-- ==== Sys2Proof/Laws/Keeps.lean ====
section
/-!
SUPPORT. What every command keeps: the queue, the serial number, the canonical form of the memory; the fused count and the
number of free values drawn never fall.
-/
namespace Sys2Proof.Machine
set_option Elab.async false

* * *

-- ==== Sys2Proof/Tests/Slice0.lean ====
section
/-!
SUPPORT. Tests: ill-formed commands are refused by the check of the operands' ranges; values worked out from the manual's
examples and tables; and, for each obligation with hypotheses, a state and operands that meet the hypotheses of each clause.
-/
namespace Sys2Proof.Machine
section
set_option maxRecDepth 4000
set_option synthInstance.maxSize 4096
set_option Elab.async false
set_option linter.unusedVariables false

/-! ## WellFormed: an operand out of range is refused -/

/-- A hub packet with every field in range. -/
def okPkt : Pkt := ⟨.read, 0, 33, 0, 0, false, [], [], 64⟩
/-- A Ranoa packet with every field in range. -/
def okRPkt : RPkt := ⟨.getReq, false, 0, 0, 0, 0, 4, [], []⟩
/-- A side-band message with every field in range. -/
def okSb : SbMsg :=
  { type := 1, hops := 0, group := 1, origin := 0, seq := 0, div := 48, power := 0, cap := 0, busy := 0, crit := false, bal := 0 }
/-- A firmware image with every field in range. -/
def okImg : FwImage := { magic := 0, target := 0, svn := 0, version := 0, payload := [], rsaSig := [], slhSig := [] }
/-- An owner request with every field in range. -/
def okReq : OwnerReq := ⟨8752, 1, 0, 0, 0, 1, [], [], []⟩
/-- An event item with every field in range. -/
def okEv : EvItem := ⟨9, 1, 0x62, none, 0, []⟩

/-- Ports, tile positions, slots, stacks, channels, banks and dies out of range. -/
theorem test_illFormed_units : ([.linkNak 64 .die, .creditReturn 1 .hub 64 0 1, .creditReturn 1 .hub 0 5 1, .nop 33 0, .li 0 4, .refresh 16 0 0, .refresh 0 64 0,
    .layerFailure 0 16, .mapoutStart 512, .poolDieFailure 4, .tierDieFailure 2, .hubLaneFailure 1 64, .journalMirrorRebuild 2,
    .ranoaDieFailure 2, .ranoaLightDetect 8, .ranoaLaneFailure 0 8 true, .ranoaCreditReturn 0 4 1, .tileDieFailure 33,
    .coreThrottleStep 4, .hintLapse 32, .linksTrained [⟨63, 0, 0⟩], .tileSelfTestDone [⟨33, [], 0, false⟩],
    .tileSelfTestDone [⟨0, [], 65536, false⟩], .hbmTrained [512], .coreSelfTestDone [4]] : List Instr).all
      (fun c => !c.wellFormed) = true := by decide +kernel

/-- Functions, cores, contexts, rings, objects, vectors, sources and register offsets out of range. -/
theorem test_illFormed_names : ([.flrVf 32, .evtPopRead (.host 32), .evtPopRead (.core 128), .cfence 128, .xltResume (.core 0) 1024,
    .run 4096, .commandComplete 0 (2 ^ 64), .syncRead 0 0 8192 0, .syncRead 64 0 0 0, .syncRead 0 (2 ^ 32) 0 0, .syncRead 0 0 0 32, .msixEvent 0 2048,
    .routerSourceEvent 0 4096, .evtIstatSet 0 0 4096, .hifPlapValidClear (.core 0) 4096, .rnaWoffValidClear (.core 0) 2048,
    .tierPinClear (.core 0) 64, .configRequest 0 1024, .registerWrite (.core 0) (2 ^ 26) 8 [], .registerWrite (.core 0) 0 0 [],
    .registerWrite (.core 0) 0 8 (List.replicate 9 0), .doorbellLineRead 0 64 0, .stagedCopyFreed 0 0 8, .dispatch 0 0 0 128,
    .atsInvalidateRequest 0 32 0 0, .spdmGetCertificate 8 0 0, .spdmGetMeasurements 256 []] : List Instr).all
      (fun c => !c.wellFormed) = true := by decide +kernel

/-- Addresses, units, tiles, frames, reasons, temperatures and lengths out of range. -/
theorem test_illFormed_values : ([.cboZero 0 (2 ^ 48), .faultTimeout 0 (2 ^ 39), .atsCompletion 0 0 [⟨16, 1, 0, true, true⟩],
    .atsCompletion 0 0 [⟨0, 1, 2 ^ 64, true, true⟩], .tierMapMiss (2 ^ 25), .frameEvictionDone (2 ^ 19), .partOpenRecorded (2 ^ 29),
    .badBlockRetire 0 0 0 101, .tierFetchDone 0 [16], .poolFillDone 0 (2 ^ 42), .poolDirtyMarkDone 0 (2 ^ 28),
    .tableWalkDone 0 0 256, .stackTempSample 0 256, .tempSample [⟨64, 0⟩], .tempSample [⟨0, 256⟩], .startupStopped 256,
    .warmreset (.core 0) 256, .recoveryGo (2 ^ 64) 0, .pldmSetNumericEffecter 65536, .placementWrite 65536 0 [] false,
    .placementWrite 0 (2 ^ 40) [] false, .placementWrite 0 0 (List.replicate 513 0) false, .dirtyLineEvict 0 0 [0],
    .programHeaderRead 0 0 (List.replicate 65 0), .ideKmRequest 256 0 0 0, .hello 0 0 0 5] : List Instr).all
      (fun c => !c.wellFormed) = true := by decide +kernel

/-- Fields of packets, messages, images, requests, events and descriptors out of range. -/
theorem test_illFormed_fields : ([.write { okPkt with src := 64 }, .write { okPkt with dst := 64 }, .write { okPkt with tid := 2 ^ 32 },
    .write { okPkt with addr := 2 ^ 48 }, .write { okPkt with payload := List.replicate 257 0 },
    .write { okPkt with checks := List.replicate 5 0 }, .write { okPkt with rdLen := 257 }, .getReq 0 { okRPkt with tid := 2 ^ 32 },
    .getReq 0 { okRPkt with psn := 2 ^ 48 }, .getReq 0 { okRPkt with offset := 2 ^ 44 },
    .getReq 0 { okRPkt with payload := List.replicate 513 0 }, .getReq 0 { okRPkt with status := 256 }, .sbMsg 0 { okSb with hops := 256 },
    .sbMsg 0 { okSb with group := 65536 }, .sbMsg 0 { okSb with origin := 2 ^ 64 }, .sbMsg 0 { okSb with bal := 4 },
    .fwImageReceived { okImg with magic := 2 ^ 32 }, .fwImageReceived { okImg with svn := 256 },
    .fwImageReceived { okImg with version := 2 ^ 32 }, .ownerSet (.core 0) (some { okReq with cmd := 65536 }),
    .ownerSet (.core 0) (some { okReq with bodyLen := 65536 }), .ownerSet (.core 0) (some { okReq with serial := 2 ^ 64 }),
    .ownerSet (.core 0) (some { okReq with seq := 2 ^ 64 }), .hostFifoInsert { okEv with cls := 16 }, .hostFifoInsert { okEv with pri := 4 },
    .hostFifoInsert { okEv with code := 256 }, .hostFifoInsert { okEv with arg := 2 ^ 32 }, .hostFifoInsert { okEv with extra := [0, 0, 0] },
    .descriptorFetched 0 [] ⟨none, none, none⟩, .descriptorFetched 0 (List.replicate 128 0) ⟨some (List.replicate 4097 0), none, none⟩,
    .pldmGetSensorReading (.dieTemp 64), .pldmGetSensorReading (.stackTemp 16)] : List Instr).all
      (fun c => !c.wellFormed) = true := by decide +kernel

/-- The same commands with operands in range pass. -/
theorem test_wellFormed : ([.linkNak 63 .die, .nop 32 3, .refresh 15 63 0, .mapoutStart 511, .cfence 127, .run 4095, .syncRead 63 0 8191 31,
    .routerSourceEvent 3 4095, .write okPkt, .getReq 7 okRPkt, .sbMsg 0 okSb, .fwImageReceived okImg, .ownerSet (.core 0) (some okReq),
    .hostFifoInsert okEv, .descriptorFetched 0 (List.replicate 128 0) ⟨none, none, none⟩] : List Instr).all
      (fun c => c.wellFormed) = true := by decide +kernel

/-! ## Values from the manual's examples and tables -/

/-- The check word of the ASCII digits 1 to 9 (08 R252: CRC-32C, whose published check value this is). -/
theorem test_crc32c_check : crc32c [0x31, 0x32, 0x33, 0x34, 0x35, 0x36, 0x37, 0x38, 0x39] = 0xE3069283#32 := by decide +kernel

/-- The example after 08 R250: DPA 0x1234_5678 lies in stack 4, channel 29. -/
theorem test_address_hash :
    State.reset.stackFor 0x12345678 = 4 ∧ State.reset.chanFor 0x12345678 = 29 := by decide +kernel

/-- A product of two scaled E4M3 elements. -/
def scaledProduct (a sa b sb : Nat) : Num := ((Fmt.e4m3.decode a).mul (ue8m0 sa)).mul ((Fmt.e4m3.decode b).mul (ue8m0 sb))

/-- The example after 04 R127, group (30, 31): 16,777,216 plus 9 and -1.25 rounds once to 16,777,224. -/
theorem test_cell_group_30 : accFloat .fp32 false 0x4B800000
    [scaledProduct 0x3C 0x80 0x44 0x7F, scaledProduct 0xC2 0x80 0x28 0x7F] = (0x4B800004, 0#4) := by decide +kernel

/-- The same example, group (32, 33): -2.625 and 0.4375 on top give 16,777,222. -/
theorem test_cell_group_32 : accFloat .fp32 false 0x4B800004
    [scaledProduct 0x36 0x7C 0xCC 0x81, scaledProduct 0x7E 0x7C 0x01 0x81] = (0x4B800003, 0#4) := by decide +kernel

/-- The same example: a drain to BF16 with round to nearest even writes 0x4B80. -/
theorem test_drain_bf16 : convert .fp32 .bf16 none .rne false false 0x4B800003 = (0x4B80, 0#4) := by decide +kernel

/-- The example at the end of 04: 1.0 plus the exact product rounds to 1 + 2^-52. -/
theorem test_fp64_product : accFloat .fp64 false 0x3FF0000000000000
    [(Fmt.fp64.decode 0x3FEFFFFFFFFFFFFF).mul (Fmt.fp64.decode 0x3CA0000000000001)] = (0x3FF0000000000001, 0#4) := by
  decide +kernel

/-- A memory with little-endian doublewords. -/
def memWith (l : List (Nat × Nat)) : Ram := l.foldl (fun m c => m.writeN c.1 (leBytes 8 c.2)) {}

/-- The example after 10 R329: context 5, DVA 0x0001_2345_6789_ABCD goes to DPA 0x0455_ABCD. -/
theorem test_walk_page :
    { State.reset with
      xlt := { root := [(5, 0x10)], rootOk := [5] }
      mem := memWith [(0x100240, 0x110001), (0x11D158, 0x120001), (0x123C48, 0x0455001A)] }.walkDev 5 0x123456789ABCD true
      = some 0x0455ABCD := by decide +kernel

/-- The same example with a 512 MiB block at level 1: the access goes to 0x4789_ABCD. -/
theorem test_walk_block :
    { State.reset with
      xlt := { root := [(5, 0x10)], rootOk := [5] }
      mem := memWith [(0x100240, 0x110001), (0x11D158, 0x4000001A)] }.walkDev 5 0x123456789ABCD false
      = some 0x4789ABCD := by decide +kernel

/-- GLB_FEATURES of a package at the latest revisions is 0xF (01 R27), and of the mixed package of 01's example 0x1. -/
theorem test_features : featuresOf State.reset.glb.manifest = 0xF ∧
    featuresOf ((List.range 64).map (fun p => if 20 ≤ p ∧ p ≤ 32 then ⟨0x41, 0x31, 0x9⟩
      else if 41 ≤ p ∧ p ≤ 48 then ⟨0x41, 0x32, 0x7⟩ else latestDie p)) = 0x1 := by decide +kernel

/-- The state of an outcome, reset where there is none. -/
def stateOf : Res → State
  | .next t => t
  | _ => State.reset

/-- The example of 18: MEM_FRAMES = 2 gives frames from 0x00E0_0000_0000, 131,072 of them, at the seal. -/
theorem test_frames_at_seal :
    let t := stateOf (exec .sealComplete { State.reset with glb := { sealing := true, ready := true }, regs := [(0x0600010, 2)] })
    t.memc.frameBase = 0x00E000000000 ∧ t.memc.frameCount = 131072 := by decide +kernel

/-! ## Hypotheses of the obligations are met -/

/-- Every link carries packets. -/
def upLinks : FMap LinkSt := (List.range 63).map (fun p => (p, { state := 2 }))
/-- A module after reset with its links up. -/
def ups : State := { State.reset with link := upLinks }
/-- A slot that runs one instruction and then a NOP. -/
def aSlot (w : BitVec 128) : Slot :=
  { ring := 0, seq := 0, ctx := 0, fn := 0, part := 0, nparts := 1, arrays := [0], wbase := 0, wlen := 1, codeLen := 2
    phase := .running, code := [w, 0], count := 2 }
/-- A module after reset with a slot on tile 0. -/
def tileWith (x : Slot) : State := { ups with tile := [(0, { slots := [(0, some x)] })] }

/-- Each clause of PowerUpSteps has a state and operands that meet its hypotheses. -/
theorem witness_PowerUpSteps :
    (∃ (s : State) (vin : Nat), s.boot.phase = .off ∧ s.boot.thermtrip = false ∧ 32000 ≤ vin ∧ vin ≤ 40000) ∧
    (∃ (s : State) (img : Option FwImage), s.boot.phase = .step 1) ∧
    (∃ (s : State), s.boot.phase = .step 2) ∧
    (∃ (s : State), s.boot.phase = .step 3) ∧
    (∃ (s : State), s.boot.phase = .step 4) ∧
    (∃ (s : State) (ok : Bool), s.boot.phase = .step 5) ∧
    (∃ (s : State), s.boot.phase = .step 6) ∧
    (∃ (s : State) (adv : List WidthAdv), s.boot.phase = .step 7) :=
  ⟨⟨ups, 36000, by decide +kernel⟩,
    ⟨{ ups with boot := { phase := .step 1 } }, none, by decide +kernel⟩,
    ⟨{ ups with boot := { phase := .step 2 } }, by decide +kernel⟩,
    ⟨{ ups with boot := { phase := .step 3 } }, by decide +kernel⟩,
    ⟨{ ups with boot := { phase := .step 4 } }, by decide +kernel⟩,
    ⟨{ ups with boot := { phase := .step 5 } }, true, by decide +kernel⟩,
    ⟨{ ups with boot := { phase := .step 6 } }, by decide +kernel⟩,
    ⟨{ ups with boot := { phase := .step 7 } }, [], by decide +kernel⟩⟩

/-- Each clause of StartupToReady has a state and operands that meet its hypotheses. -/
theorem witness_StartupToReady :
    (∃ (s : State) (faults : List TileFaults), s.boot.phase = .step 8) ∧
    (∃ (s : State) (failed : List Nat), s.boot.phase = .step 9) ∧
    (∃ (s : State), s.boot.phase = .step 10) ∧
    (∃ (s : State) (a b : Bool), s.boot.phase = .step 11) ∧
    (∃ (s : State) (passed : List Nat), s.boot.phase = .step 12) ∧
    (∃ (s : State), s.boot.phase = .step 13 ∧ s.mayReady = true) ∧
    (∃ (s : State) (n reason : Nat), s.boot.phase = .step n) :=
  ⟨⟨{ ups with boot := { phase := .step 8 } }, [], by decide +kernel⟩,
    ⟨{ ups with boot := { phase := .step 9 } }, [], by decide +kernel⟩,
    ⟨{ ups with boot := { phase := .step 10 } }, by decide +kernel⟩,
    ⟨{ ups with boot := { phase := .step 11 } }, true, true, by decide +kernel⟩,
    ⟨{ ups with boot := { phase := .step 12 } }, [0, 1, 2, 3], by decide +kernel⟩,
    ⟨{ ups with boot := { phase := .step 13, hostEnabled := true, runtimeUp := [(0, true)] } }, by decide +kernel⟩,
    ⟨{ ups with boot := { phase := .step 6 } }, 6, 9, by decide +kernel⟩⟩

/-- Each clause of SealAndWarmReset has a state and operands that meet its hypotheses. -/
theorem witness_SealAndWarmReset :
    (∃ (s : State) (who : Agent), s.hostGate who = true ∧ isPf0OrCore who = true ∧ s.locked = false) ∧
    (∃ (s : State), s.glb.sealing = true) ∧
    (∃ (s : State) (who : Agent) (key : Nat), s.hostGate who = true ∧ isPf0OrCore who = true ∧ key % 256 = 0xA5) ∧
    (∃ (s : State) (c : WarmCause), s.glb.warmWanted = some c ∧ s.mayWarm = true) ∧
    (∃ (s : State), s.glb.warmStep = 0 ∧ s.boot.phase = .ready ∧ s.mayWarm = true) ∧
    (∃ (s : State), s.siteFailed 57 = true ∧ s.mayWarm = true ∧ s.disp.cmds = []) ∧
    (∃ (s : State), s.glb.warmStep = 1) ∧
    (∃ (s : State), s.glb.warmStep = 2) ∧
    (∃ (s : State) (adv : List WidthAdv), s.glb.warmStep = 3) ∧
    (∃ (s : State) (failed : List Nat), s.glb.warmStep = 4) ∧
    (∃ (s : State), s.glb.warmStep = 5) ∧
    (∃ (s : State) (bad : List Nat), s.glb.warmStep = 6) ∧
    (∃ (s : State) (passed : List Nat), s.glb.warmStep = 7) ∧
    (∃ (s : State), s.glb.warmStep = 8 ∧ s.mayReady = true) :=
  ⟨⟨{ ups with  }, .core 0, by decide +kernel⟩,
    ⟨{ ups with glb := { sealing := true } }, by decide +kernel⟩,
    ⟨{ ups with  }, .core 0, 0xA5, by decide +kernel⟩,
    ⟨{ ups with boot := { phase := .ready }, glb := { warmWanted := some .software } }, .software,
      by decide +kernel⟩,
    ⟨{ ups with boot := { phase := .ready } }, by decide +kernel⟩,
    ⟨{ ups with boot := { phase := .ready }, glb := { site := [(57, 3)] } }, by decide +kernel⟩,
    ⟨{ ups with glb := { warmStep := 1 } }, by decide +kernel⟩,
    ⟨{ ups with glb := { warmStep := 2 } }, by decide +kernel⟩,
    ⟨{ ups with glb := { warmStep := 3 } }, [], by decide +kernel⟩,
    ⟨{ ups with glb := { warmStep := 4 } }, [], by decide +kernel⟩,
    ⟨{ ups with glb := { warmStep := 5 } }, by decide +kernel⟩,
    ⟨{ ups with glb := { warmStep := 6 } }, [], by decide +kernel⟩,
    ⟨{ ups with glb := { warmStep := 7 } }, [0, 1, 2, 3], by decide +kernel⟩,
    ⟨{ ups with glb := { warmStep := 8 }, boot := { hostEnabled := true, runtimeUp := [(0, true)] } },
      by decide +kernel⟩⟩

**What is needed:**
All that is wanted is an exact copy of the lines above from the one with "(∃ (s : State), s.glb.warmStep = 5) ∧" through the one with "warmStep := 1", with both ends included.

**Solution to this problem:**
    (∃ (s : State), s.glb.warmStep = 5) ∧
    (∃ (s : State) (bad : List Nat), s.glb.warmStep = 6) ∧
    (∃ (s : State) (passed : List Nat), s.glb.warmStep = 7) ∧
    (∃ (s : State), s.glb.warmStep = 8 ∧ s.mayReady = true) :=
  ⟨⟨{ ups with  }, .core 0, by decide +kernel⟩,
    ⟨{ ups with glb := { sealing := true } }, by decide +kernel⟩,
    ⟨{ ups with  }, .core 0, 0xA5, by decide +kernel⟩,
    ⟨{ ups with boot := { phase := .ready }, glb := { warmWanted := some .software } }, .software,
      by decide +kernel⟩,
    ⟨{ ups with boot := { phase := .ready } }, by decide +kernel⟩,
    ⟨{ ups with boot := { phase := .ready }, glb := { site := [(57, 3)] } }, by decide +kernel⟩,
    ⟨{ ups with glb := { warmStep := 1 } }, by decide +kernel⟩,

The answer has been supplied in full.